Files can be copied to and from a mounted TrueCrypt volume just like they are copied to/from any normal disk (for example, by simple drag-and-drop operations). Files are automatically being decrypted on-the-fly (in memory/RAM) while they are being read or copied from an encrypted TrueCrypt volume. Similarly, files that are being written or copied to the TrueCrypt volume are automatically being encrypted on-the-fly (right before they are written to the disk) in RAM. Note that this does not mean that the whole file that is to be encrypted/decrypted must be stored in RAM before it can be encrypted/decrypted. The are no extra memory (RAM) requirements for TrueCrypt. For an illustration of how this is accomplished, see the following paragraph.
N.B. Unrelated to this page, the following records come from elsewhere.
-- ==== Sys2Proof/Machine/State.lean ====
section
/-! DEFINITION. The state of the block (10_state R20 to R52), grouped by unit, and its value after block reset. -/

namespace Sys2Proof.Machine

/-! ## Result codes (R100) -/

/-- The result codes of R100, in its order. -/
inductive Res
  | ok
  | cfgEmpty
  | cfgMixed
  | cfgCount
  | cfgRaster
  | cfgExpLow
  | cfgExpHigh
  | cfgConfirm
  | cfgRange
  | cfgIllum
  | cfgPlan
  | warnDevErr
  | warnTimeout
  | warnIo
  | warnNoReply
  | faultIo
  | errNotConnected
  | errNoDevice
  | errBusy
  | errState
  | errUndefined
  | errLen
  | errDecode
  | errIllegalOp
  | errNoSeq
  | cancelled
deriving DecidableEq, Repr

/-- The code's number (R100). -/
def Res.byte : Res → Byte
  | .ok => 0x00
  | .cfgEmpty => 0x01
  | .cfgMixed => 0x02
  | .cfgCount => 0x03
  | .cfgRaster => 0x04
  | .cfgExpLow => 0x05
  | .cfgExpHigh => 0x06
  | .cfgConfirm => 0x07
  | .cfgRange => 0x08
  | .cfgIllum => 0x09
  | .cfgPlan => 0x0A
  | .warnDevErr => 0x10
  | .warnTimeout => 0x11
  | .warnIo => 0x12
  | .warnNoReply => 0x13
  | .faultIo => 0x20
  | .errNotConnected => 0x21
  | .errNoDevice => 0x22
  | .errBusy => 0x30
  | .errState => 0x31
  | .errUndefined => 0x32
  | .errLen => 0x33
  | .errDecode => 0x34
  | .errIllegalOp => 0x35
  | .errNoSeq => 0x36
  | .cancelled => 0x40

/-! ## Types of the registers -/

/-- `SM` (R38): values 0 to 4 of a u3; 5 to 7 never occur. -/
inductive SessState
  | idle
  | modeSet
  | playing
  | paused
  | stopped
deriving DecidableEq, Repr

/-- `SYN_PHASE` (R45): values 0 to 10 of a u4; 11 to 15 never occur. -/
inductive Phase
  | idle
  | s1
  | s2
  | s3
  | s4
  | s5
  | s6
  | poll
  | cleanup
  | run
  | setup
deriving DecidableEq, Repr

/-- A pattern record of `SEQ_PATS` (R31): the host's fields and the two the upload assigns. -/
structure Pattern extends PatIn where
  blk : BitVec 11
  bitpos : BitVec 5
deriving DecidableEq, Repr

/-- A compressed block (R35); its `size` is the length of its bytes. -/
structure Block where
  idx : BitVec 11
  bytes : List Byte
deriving DecidableEq, Repr

/-- A status event (R49). -/
inductive Event
  | progress (pct : Byte) (done total : U32)
  | warning (code : Byte)
  | step (cycle : U32) (index : U16)
  | display (index : U16)
  | cyclic (elapsedMs : U64) (expectedCycles : U32)
  | planDone
  | planFail (code : Byte)
  | planCancelled
deriving DecidableEq, Repr

/-- One bit per channel (R42). -/
structure ChanBits where
  a : Bool
  b : Bool
  c : Bool
  d : Bool
deriving DecidableEq, Repr

/-- The result record of a host operation on `HRES` (R21). -/
inductive HRec
  | none
  | frames (fs : List Frame)
  | reply (b : Frame)
  | errByte (e : Byte)
  | block (bytes : List Byte) (size : U32)
  | rasters (rs : List Raster)
  | handle (gen : U32)
  | info (line : List Byte)
  | word (w : U32)
  | event (e : Option Event) (ovf : Bool)
deriving DecidableEq, Repr

/-- What `HRES` carries (R21): the result code and the result record. -/
structure HRes where
  code : Byte
  record : HRec
deriving DecidableEq, Repr

/-! ## Registers by unit -/

/-- Host interface (R24, R25). -/
structure HostRegs where
  lastResult : Byte
  ubf : Bool
deriving DecidableEq, Repr

/-- Framer (R26 to R28); `FCOUNT` is the length of `frameBuf`. -/
structure FrmRegs where
  frameBuf : List Frame
  rplBuf : Frame
  rplv : Bool
  inflight : Bool
deriving DecidableEq, Repr

/-- Codec (R29, R30); `BLKSIZE` is the length of `blkBuf`. -/
structure CodRegs where
  blkBuf : List Byte
  rastOut : List Raster
deriving DecidableEq, Repr

/-- Upload sequencer (R32 to R36). -/
structure UplRegs where
  seqValid : Bool
  seqPats : List Pattern
  seqRepeat : Repeat
  seqMode : PMode
  seqGen : U32
  isup : Bool
  blocks : List Block
  pktTotal : U32
  pktDone : U32
  pktPct : Byte
deriving DecidableEq, Repr

/-- Device session and illumination session (R37 to R42). -/
structure SesRegs where
  sessValid : Bool
  sm : SessState
  mode : Byte
  modeKnown : Bool
  lastErr : Byte
  illValid : Bool
  illOn : ChanBits
deriving DecidableEq, Repr

/-- Synchronizer (R43 to R48); `PLAN.cycles` is `cycles`. -/
structure SynRegs where
  planActive : Bool
  cancel : Bool
  plan : PlanRec
  cycles : Repeat
  phase : Phase
  cycle : U32
  index : U16
  tPlan : U64
  tStep : U64
  extActive : Bool
  extPrevOnoff : Bool
  extPrevCnt : U32
  extBlank : Bool
  lastFault : Byte
deriving DecidableEq, Repr

/-- Status FIFO (R49). -/
structure StsRegs where
  fifo : List Event
  ovf : Bool
deriving DecidableEq, Repr

/-! ## Procedures as data

The internal procedures of R109 to R205 are straight lists of the actions below, so that the WORKER can stop between any
two port transactions (R64) and a host operation can run the same list to its end. -/

/-- The context of R113: what a failed command means. -/
inductive Ctx
  | warn
  | fault
  /-- The fault context of a Stop command: the settle wait of `d` ms still follows it when it fails, and then `FAULT_IO` is
  raised (R167, R243, 90_conflicts C3; DEDUCED, notes/assumptions/31.md). -/
  | stop (d : Nat)
deriving DecidableEq, Repr

/-- How a plan ends (R203): normally, by a device fault, by cancellation. -/
inductive PlanEnd
  | done
  | fault
  | cancelled
deriving DecidableEq, Repr

/-- One action of an internal procedure. -/
inductive PAct
  /-- `CMD` and, when it fails, R113 in the context. -/
  | cmd (c : Cmd)
  /-- The Stop command of `StopProc` (R167) and, when it fails, R113 in the context: in the fault context after the settle
  wait (notes/assumptions/31.md). -/
  | stopPlay
  /-- `Check()` (R111). -/
  | check
  /-- `Settle(d)` (R170). -/
  | settle (d : Nat)
  /-- `if SM <> Idle: SM <- Stopped` (R167). -/
  | stopped
  /-- `SM <- ModeSet; MODE <- m; MODE_KNOWN <- 1` (R162). -/
  | modeSet (m : Byte)
  /-- `SM <- Playing` (R169). -/
  | playing
  /-- `ISUP <- b`. -/
  | isup (b : Bool)
  /-- `BLOCKS <- bs` (R153). -/
  | blocks (bs : List Block)
  /-- `PKT_TOTAL <- total; PKT_DONE <- 0; PKT_PCT <- 0`. -/
  | pktInit (total : U32)
  /-- `Progress()` (R151). -/
  | progress
  /-- `SYN_PHASE <- p`. -/
  | phase (p : Phase)
  /-- `IllMsg(msg)` (R183). -/
  | ill (m : IllMsg)
  /-- `ILL_ON[A..D] <- 0`. -/
  | illDark
  /-- `ILL_ON[ch] <- 1`. -/
  | illLit (ch : Chan)
  /-- `Push(e)` (R209). -/
  | push (e : Event)
deriving DecidableEq, Repr

/-- One action of the WORKER (R181 to R205): an action of a procedure, a part of `Send`, or a control point of a worker
procedure with its local variables. -/
inductive WAct
  /-- An action of a procedure in a context. -/
  | act (ctx : Ctx) (a : PAct)
  /-- `UsbOut(FRAMEBUF[k])` inside `Send` (R109). -/
  | out (ctx : Ctx) (cls : Cls) (k : Nat)
  /-- `UsbIn` at the end of `Send` (R109). -/
  | inp (ctx : Ctx) (cls : Cls)
  /-- `Setup()` (R182). -/
  | setup
  /-- The case split on `PLAN.mode` (R181). -/
  | runMode
  /-- `SYN_CYCLE <- c; SYN_INDEX <- i`. -/
  | pos (c : U32) (i : U16)
  /-- `T_PLAN <- Now()` (R197). -/
  | nowPlan
  /-- `T_STEP <- Now()`, and `T_PLAN <- T_STEP` when `plan`. -/
  | nowStep (plan : Bool)
  /-- `ShowStep(k)` (R184). -/
  | showStep (k : Nat)
  /-- `ShowBlank()` (R202). -/
  | showBlank
  /-- `CheckCancel()` (R179). -/
  | checkCancel
  /-- The head of `Wait(d)` (R205); none is infinity. -/
  | waitStart (d : Option Nat)
  /-- A tick of `Wait(d)` that began at `t0`. -/
  | waitTick (t0 : U64) (d : Option Nat)
  /-- `Wait(satsub(d, Now() - T_STEP))` (R187). -/
  | waitRest (d : Nat)
  /-- The outer loop of `RunPulsed` at cycle `c` (R186). -/
  | pulsedCycle (c : U32) (first : Bool)
  /-- The inner loop of `RunPulsed` at pattern `k` of cycle `c`. -/
  | pulsedPat (c : U32) (k : Nat) (first : Bool)
  /-- Step (vi) of pattern `k`. -/
  | pulsedWait (k : Nat)
  /-- `if ISUP = 0: UploadSeq(fault)` (R192, R194). -/
  | cyclicUpload
  /-- `IllActivate(Union(PLAN.illum))` (R192). -/
  | cyclicLight
  /-- `el <- Now() - T_STEP` and what follows in `CyclicTrack` (R195). -/
  | cyclicPoll (last : Nat)
  /-- The first `SampleTrg` of `RunExt` (R197). -/
  | extFirst
  /-- A later `SampleTrg` of `RunExt`. -/
  | extNext
  /-- `ExtPoll(on, cnt)` (R198). -/
  | extPoll (on : Bool) (cnt : U32)
  /-- The last two lines of `ExtPoll`. -/
  | extPrev (on : Bool) (cnt : U32)
  /-- `EXT_ACTIVE <- b`. -/
  | extActive (b : Bool)
  /-- `EXT_BLANK <- b`. -/
  | extBlank (b : Bool)
  /-- `EndPlan(code)` (R203). -/
  | endPlan (e : PlanEnd)
  /-- `EndPlan` after its cleanup. -/
  | finishPlan (e : PlanEnd)
deriving DecidableEq, Repr

/-! ## Ports (the model's own form of R21) -/

/-- Whose turn it is (R64, R237). -/
inductive Turn
  /-- HOST issues its next operation. -/
  | host
  /-- The WORKER takes one step. -/
  | worker
  /-- Block reset between two steps (R237). -/
  | reset
  /-- HOST issues its next operation and block reset lands after `n` of the operation's port transactions. -/
  | resetIn (n : Nat)
deriving DecidableEq, Repr

/-- One port transaction as the outside sees it. -/
inductive PortEvent
  /-- `ProjProbe()` and its answer. -/
  | probe (a : ProbeAns)
  /-- `UsbOut(f)` and its answer. -/
  | usbOut (f : Frame) (a : OutAns)
  /-- `UsbIn(timeout)` and its answer. -/
  | usbIn (timeoutMs : Nat) (a : InAns)
  /-- `IllSend(m)`, the line on the wire, the timeout and the answer. -/
  | ill (m : IllMsg) (line : List Byte) (timeoutMs : Nat) (a : IllAns)
  /-- `Now()` and its answer. -/
  | clk (t : U64)
  /-- `SampleTrg()` and its answer. -/
  | trg (on : Bool) (cnt : U32)
  /-- The end of `Settle(d)` at clock `t`. -/
  | settled (d : Nat) (t : U64)
  /-- A sleep of a `Wait` tick; no transaction. -/
  | sleep (ms : Nat)
deriving DecidableEq, Repr

/-- The ports (R21): what HOST has put on `HOP`, what `HRES` carries, the answers the agents will give, whose turns come
next, the last clock reading, the number of free draws, and the port transactions so far, the latest first. -/
structure Ports where
  hop : List Byte
  hres : Option HRes
  probeAns : List ProbeAns
  usbOutAns : List OutAns
  usbInAns : List InAns
  illAns : List IllAns
  clkAns : List U64
  trgAns : List (Bool × U32)
  turns : List Turn
  clk : U64
  draws : Nat
  trace : List PortEvent
deriving DecidableEq, Repr

/-! ## The state -/

/-- The whole state: configuration, registers by unit, the WORKER's remaining work, the ports. -/
structure State where
  cfg : Cfg
  host : HostRegs
  frm : FrmRegs
  cod : CodRegs
  upl : UplRegs
  ses : SesRegs
  syn : SynRegs
  sts : StsRegs
  work : List WAct
  ports : Ports
deriving DecidableEq, Repr

/-- Why the WORKER stops dead. Each is a position no run reaches: `PSTART` validates what the worker reads (R177) and
nothing changes it while the plan runs (R67). All are safe: the model stops where it would otherwise have to invent. -/
inductive Fault
  /-- The worker asks for a pattern, duration or assignment the Sequence or plan does not have. Raised by the worker
  only; safe. -/
  | noSuchPattern
  /-- `CyclicTrack` with a zero period (R195: "`period >= EXPMIN1 > 0`"). Raised by the worker only; safe. -/
  | zeroPeriod
  /-- A Cyclic plan whose union of assignments fails (R177 step 5 refuses it at `PSTART`). Raised by the worker only;
  safe. -/
  | channelConflict
deriving DecidableEq, Repr

/-- Why a step gives no meaning. -/
inductive Refusal
  /-- An instruction without a meaning in the model; raised by `exec`'s arms only; safe. No arm raises it. -/
  | notModelled (mnemonic : String)
  /-- The bytes on `HOP` are a defined op byte with a record outside its operand types (R72: "is not an operation (the
  model's decoder refuses it at the boundary)"). Raised by a turn of HOST; safe. -/
  | notAnOperation (op : Byte)
  /-- An image data chunk whose length is outside `1 <= n <= CHUNK` (R89) is no wire command. Raised by `W_IMGDATA`;
  safe. -/
  | notAWireCommand
deriving DecidableEq, Repr

/-! ## Reset (R52, R237) -/

/-- The plan register at reset (R44). -/
def PlanRec.reset : PlanRec :=
  { mode := .continuous, disc := .preciseTotal, durMs := [], autoStopMs := 0, sel := none, blankFirst := false,
    confirm := false, illum := [] }

def HostRegs.reset : HostRegs := { lastResult := 0x00, ubf := false }

def FrmRegs.reset : FrmRegs := { frameBuf := [], rplBuf := zeros 64, rplv := false, inflight := false }

def CodRegs.reset : CodRegs := { blkBuf := [], rastOut := [] }

def UplRegs.reset : UplRegs :=
  { seqValid := false, seqPats := [], seqRepeat := .finite 1, seqMode := .continuous, seqGen := 0, isup := false,
    blocks := [], pktTotal := 0, pktDone := 0, pktPct := 0 }

def SesRegs.reset : SesRegs :=
  { sessValid := false, sm := .idle, mode := 0x00, modeKnown := false, lastErr := 0x00, illValid := false,
    illOn := ⟨false, false, false, false⟩ }

def SynRegs.reset : SynRegs :=
  { planActive := false, cancel := false, plan := PlanRec.reset, cycles := .finite 1, phase := .idle, cycle := 0,
    index := 0, tPlan := 0, tStep := 0, extActive := false, extPrevOnoff := false, extPrevCnt := 0, extBlank := false,
    lastFault := 0x00 }

def StsRegs.reset : StsRegs := { fifo := [], ovf := false }

/-- The ports before anything happened (the model's own; DESIGN CHOICE, notes/assumptions/4.md). -/
def Ports.reset : Ports :=
  { hop := [], hres := none, probeAns := [], usbOutAns := [], usbInAns := [], illAns := [], clkAns := [], trgAns := [],
    turns := [], clk := 0, draws := 0, trace := [] }

/-- Every register at its reset value (R52) under a configuration and with given ports, neither of which reset touches
(R238, R239). -/
def State.resetWith (c : Cfg) (p : Ports) : State :=
  { cfg := c, host := HostRegs.reset, frm := FrmRegs.reset, cod := CodRegs.reset, upl := UplRegs.reset,
    ses := SesRegs.reset, syn := SynRegs.reset, sts := StsRegs.reset, work := [], ports := p }

/-- The block right after reset, before anything was put on its ports. -/
def State.reset : State := State.resetWith Config.cfg Ports.reset

/-! ## Replacing one group of registers -/

def State.setHost (s : State) (x : HostRegs) : State := { s with host := x }
def State.setFrm (s : State) (x : FrmRegs) : State := { s with frm := x }
def State.setCod (s : State) (x : CodRegs) : State := { s with cod := x }
def State.setUpl (s : State) (x : UplRegs) : State := { s with upl := x }
def State.setSes (s : State) (x : SesRegs) : State := { s with ses := x }
def State.setSyn (s : State) (x : SynRegs) : State := { s with syn := x }
def State.setSts (s : State) (x : StsRegs) : State := { s with sts := x }
def State.setWork (s : State) (x : List WAct) : State := { s with work := x }
def State.setPorts (s : State) (x : Ports) : State := { s with ports := x }

end Sys2Proof.Machine
end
Let’s suppose that there is an .avi video file stored on a TrueCrypt volume (therefore, the video file is entirely encrypted). The user provides the correct password (and/or keyfile) and mounts (opens) the TrueCrypt volume. When the user double clicks the icon of the video file, the operating system launches the application associated with the file type – typically a media player. The media player then begins loading a small initial portion of the video file from the TrueCrypt-encrypted volume to RAM (memory) in order to play it. While the portion is being loaded, TrueCrypt is automatically decrypting it (in RAM). The decrypted portion of the video (stored in RAM) is then played by the media player. While this portion is being played, the media player begins loading next small portion of the video file from the TrueCrypt-encrypted volume to RAM (memory) and the process repeats. This process is called on-the-fly encryption/decryption and it works for all file types, not only for video files.

Note that TrueCrypt never saves any decrypted data to a disk – it only stores them temporarily in RAM (memory). Even when the volume is mounted, data stored in the volume is still encrypted. When you restart Windows or turn off your computer, the volume will be dismounted and files stored in it will be inaccessible (and encrypted). Even when power supply is suddenly interrupted (without proper system shut down), files stored in the volume are inaccessible (and encrypted). To make them accessible again, you have to mount the volume (and provide the correct password and/or keyfile).